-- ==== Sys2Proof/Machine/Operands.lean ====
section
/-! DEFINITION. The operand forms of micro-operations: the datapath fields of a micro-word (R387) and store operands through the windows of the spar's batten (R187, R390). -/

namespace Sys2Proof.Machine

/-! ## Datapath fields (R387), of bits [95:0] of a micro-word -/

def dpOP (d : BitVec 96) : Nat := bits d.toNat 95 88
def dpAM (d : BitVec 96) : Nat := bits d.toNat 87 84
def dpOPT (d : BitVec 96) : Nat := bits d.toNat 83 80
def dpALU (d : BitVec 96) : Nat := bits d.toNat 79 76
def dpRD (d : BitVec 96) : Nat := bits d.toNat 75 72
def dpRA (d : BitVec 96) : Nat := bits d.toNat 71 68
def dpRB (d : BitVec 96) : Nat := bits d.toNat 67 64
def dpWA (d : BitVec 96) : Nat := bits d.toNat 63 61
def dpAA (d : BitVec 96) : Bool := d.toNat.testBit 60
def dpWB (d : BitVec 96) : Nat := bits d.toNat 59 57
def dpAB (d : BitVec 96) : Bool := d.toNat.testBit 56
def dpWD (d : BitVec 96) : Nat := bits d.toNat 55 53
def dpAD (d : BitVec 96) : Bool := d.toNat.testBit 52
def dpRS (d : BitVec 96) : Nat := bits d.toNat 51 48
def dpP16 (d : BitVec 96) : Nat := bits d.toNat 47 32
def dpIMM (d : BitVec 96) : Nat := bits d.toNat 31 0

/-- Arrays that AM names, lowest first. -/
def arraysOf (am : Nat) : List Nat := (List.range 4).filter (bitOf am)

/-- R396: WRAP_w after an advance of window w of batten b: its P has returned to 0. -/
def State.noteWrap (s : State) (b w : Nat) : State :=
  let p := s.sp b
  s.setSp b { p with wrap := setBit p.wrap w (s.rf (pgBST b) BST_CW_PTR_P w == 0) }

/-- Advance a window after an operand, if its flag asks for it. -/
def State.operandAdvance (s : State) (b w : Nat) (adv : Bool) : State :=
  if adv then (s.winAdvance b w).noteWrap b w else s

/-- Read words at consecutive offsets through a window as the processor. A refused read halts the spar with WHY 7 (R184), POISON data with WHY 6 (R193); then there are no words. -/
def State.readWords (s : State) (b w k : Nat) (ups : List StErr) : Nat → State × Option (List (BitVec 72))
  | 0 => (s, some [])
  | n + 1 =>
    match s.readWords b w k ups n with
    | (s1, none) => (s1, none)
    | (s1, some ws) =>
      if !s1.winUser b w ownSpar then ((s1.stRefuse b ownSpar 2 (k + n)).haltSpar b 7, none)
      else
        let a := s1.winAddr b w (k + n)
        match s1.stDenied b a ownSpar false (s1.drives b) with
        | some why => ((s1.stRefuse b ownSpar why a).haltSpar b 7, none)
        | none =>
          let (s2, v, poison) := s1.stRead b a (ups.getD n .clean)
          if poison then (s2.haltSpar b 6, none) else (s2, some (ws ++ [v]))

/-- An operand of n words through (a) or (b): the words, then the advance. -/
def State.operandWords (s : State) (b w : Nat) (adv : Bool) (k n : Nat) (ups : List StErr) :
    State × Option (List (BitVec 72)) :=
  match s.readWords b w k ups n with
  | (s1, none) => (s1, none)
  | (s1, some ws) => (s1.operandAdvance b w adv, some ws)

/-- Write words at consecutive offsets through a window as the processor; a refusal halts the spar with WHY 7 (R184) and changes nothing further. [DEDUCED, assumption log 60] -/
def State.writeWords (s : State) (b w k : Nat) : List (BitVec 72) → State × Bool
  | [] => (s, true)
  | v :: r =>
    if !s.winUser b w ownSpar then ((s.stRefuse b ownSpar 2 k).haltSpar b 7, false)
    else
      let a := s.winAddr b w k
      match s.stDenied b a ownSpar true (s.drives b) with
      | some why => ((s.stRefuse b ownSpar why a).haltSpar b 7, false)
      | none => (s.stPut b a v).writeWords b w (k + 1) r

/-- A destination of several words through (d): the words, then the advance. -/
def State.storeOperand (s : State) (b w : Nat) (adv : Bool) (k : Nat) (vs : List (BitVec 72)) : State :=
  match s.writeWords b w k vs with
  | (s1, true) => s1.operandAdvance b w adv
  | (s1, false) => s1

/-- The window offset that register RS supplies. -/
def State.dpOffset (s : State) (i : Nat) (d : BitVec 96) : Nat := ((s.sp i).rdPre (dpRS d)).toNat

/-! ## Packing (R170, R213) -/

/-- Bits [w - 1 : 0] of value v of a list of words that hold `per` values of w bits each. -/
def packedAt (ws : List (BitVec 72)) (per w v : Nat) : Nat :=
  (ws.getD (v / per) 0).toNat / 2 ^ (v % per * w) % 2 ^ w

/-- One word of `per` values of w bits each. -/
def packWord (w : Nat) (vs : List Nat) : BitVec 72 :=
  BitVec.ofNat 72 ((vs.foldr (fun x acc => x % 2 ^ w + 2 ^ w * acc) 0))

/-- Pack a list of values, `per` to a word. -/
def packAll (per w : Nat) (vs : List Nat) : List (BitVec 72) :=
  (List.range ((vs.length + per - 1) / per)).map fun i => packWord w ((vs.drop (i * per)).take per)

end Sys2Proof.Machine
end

• DESCRIPTION OF THE TASK:
Search the entries for the word "drives" and show every line that has it.

• TASK RESPONSE:
        match s1.stDenied b a ownSpar false (s1.drives b) with
      match s.stDenied b a ownSpar true (s.drives b) with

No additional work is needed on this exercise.